» Instructions for the task
The answer must consist solely of the line that contains "def State.reset : State" and all subsequent lines of the data, each reproduced exactly.

*** Opening of Supplied data ***

-- ==== Sys2Proof/Machine/State.lean ====
section
/-! DEFINITION. The state of the block, every piece the spec gives it (10_state.md R10 to R36), and State.reset. -/

namespace Sys2Proof.Machine

open Sys2Proof

/-- What an unlisted DDRAM cell reads as: every cell is created 0x20 (10_state.md R29; log 15). -/
def blankCell : Byte := 0x20

/-- What an unlisted port reads as: every port shadow is reset to 0 (10_state.md R34; log 16). -/
def blankPort : Byte := 0x00

/-- Which timer. -/
inductive TimerId where
  | t0
  | t1
  deriving DecidableEq, Repr

/-- `TimerState` (10_state.md R12). -/
structure TimerState where
  counter : BitVec 16
  top : BitVec 16
  compareA : BitVec 16
  compareB : BitVec 16
  prescaler : BitVec 16
  overflowFlag : Bool
  initialized : Bool
  deriving DecidableEq, Repr

/-- A timer after POR or SYS.RESET (10_state.md R12, R39), given its `PRESCn_RESET`. -/
def timerReset (prescaler : BitVec 16) : TimerState where
  counter := 0
  top := 0
  compareA := 0
  compareB := 0
  prescaler := prescaler
  overflowFlag := false
  initialized := false

/-- `INT.ic_state` (10_state.md R22). -/
inductive IcState where
  | idle
  | dispatching
  deriving DecidableEq, Repr

/-- `PendingInterrupt` (10_state.md R23). -/
structure Pending where
  vectorAddress : BitVec 16
  priorityOrder : Nat
  deriving DecidableEq, Repr

/-- The interrupt controller's state (10_state.md R22 to R24). -/
structure IntState where
  icState : IcState
  pending : List Pending
  seqNext : Nat
  deriving DecidableEq, Repr

/-- The controller after reset (10_state.md R39). -/
def intReset : IntState where
  icState := .idle
  pending := []
  seqNext := 0

/-- `ServoState` (10_state.md R27); every angle, speed and time is an exact rational (44_servo.md R130). -/
structure ServoState where
  instanceId : InstanceId
  pin : Pin
  currentAngleDeg : Rat
  targetAngleDeg : Rat
  angularSpeedDegPerS : Rat
  maxTorque : Rat
  isStalled : Bool
  deadbandDeg : Rat
  pulseStartTimeUs : Option Micros
  lastAnimationTickWallclock : Rat
  deriving DecidableEq, Repr

/-- `entry_mode`'s direction (10_state.md R29). -/
inductive Direction where
  | increment
  | decrement
  deriving DecidableEq, Repr

/-- `function_set.lines`, 1 or 2 (10_state.md R29). -/
inductive Lines where
  | one
  | two
  deriving DecidableEq, Repr

/-- `function_set.font` (10_state.md R29). -/
inductive Font where
  | f5x8
  | f5x10
  deriving DecidableEq, Repr

/-- `entry_mode` (10_state.md R29). -/
structure EntryMode where
  direction : Direction
  shiftDisplay : Bool
  deriving DecidableEq, Repr

/-- `function_set` (10_state.md R29). -/
structure FunctionSet where
  bits : BusWidth
  lines : Lines
  font : Font
  deriving DecidableEq, Repr

/-- `LCDState` (10_state.md R29) and the model's two marks. `ddram` lists the cells, by cell index 0 to 79, that do not hold
`blankCell` (log 15). -/
structure LcdState where
  ddram : List Host.Cell
  cursorAddr : BitVec 8
  entryMode : EntryMode
  displayOn : Bool
  cursorOn : Bool
  blinkOn : Bool
  nibbleBuffer : BitVec 8
  awaitingLowNibble : Bool
  functionSet : FunctionSet
  /-- the model's mark (log 12): an `LCD.SETCGRAM` came and no `LCD.SETDDRAM` since -/
  cgramLast : Bool
  /-- the model's mark (log 12): the instance did something 93_implementation_defined.md U5 or U6 tells claims not to rest on -/
  outsideSpec : Bool
  deriving DecidableEq, Repr

/-- `LcdPins` (10_state.md R31). -/
structure LcdPins where
  rs : Option Pin
  en : Option Pin
  db : Vector (Option Pin) 8
  deriving DecidableEq, Repr

/-- What an instance id names (10_state.md R26). -/
inductive ActInstance where
  | servo (sv : ServoState)
  | lcd (st : LcdState) (pins : LcdPins)
  deriving DecidableEq, Repr

/-- The CPU surface (10_state.md R30): `PC`, the global interrupt enable `I`, and the return addresses, newest first. -/
structure Cpu where
  pc : BitVec 16
  i : Bool
  rstack : List (BitVec 16)
  deriving DecidableEq, Repr

/-- The compare channel of a `Cmp` event (10_state.md R36). -/
inductive Channel where
  | a
  | b
  deriving DecidableEq, Repr

/-- The level of a pulse event (10_state.md R35). -/
inductive Level where
  | high
  | low
  deriving DecidableEq, Repr

/-- An entry of the output trace (10_state.md R36). -/
inductive Event where
  | ovf (n : TimerId) (ts : Micros)
  | cmp (n : TimerId) (ch : Channel) (ts : Micros)
  | pulse (pin : Pin) (level : Level) (ts : Micros)
  | angle (id : InstanceId) (angle : Rat)
  deriving DecidableEq, Repr

/-- What the response port drives (30_encoding.md R63). -/
inductive Resp where
  /-- after an operation that returns nothing: no value (R63, log 6) -/
  | notMeaningful
  /-- `CLK.MICROS`, `CLK.MILLIS` -/
  | u64 (v : BitVec 64)
  /-- `CLK.SECONDS`: the exact value and its binary64 pattern (40_clock.md R84, log 7) -/
  | f64 (value : Rat) (pattern : BitVec 64)
  /-- `T0.TICK`, `T1.TICK`: the overflow count -/
  | u32 (v : BitVec 32)
  /-- `REG.RD` -/
  | u16 (v : BitVec 16)
  /-- `LCD.GETBUF`: 32 bytes, row 0 first -/
  | bytes (buf : List Byte)
  deriving DecidableEq, Repr

/-- What waits on the input: a command word with its `SRC` bit (30_encoding.md R60), or an LCD bus byte for an instance
(R66, log 14). -/
inductive BusWord where
  | cmd (src : Principal) (w : BitVec 80)
  | lcd (id : InstanceId) (w : BitVec 9)
  deriving DecidableEq, Repr

/-- The whole state. -/
structure State where
  /-- the open parameters (00_scope.md R6, log 2); no step writes them -/
  cfg : Config
  /-- the commands waiting on the port, next first (log 1) -/
  cmds : List BusWord
  /-- `SRC` of the command being executed (30_encoding.md R60) -/
  src : Principal
  /-- the instance the LCD byte being executed is for (log 14) -/
  lcdSel : InstanceId
  /-- `RESP` (30_encoding.md R63) -/
  resp : Resp
  /-- `CLK.cpu_cycles` (10_state.md R11) -/
  cpuCycles : BitVec 64
  /-- `T0` (R12) -/
  t0 : TimerState
  /-- `T1` (R12) -/
  t1 : TimerState
  /-- `PRESC_CNT0` (R15) -/
  prescCnt0 : BitVec 16
  /-- `PRESC_CNT1` (R15) -/
  prescCnt1 : BitVec 16
  /-- `INTEN` (R19) -/
  inten : BitVec 2
  /-- `INT` (R22 to R24) -/
  int : IntState
  /-- `PWM.registry` (R25): pairs in rising order of pin, then id -/
  registry : List (Pin × InstanceId)
  /-- `ACT` (R26): ids in rising order -/
  act : List (InstanceId × ActInstance)
  /-- `PINLVL` (R33) -/
  pinlvl : Vector Bool 256
  /-- `PORT` (R34): the ports that do not hold `blankPort` (log 16) -/
  port : List Host.Cell
  /-- `CPU` (R30) -/
  cpu : Cpu
  /-- `OUT` (R36), oldest first -/
  out : List Event
  deriving DecidableEq, Repr

/-- Why the machine stops. The spec has no fatal condition (60_exceptions.md R185). -/
inductive Fault where
  /-- Raised by a DDRAM access at an address outside `V(lines)`, which 20_memory.md R41 says is never made: by `LCD.DATA`, and
  by `PIN.CHG` and `GPIO.WR` when they complete such a byte. Safe: no state with a valid cursor raises it (log 15). -/
  | ddramAddress
  deriving DecidableEq, Repr

/-- Why an operation is given no meaning. -/
inductive Refusal where
  /-- An instruction of the table the model does not have. Raised by no arm. -/
  | notModelled (mnemonic : String)
  /-- Raised by `CLK.TICK` when the sum reaches 2^64 (40_clock.md R80: no defined result, a model must refuse). Safe (log 9). -/
  | clockOverflow
  /-- Raised by `INT.RETI` with an empty return stack (42_interrupt_controller.md R114: not in the source, a model must refuse).
  Safe (log 10). -/
  | retiEmptyStack
  deriving DecidableEq, Repr

/-- The CPU surface the CPU core's own reset leaves: the parameters of 70_reset_and_hazards.md R209. -/
def cpuReset (cfg : Config) : Cpu where
  pc := cfg.cpuPcReset
  i := cfg.cpuIReset
  rstack := cfg.cpuRstackReset

/-- POR (70_reset_and_hazards.md R206, 10_state.md R39) under the parameters `cfg`. -/
def powerOn (cfg : Config) : State where
  cfg := cfg
  cmds := []
  src := .stepLoop
  lcdSel := 0
  resp := .notMeaningful
  cpuCycles := 0
  t0 := timerReset cfg.presc0Reset
  t1 := timerReset cfg.presc1Reset
  prescCnt0 := 0
  prescCnt1 := 0
  inten := 0
  int := intReset
  registry := []
  act := []
  pinlvl := Vector.replicate 256 false
  port := []
  cpu := cpuReset cfg
  out := []

/-- The machine right after reset: POR under the fixture's parameters (logs 3 and 4). -/
def State.reset : State := powerOn fixtureConfig

end Sys2Proof.Machine
end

*** Close of Supplied data ***

» Exercise result
def State.reset : State := powerOn fixtureConfig

end Sys2Proof.Machine
end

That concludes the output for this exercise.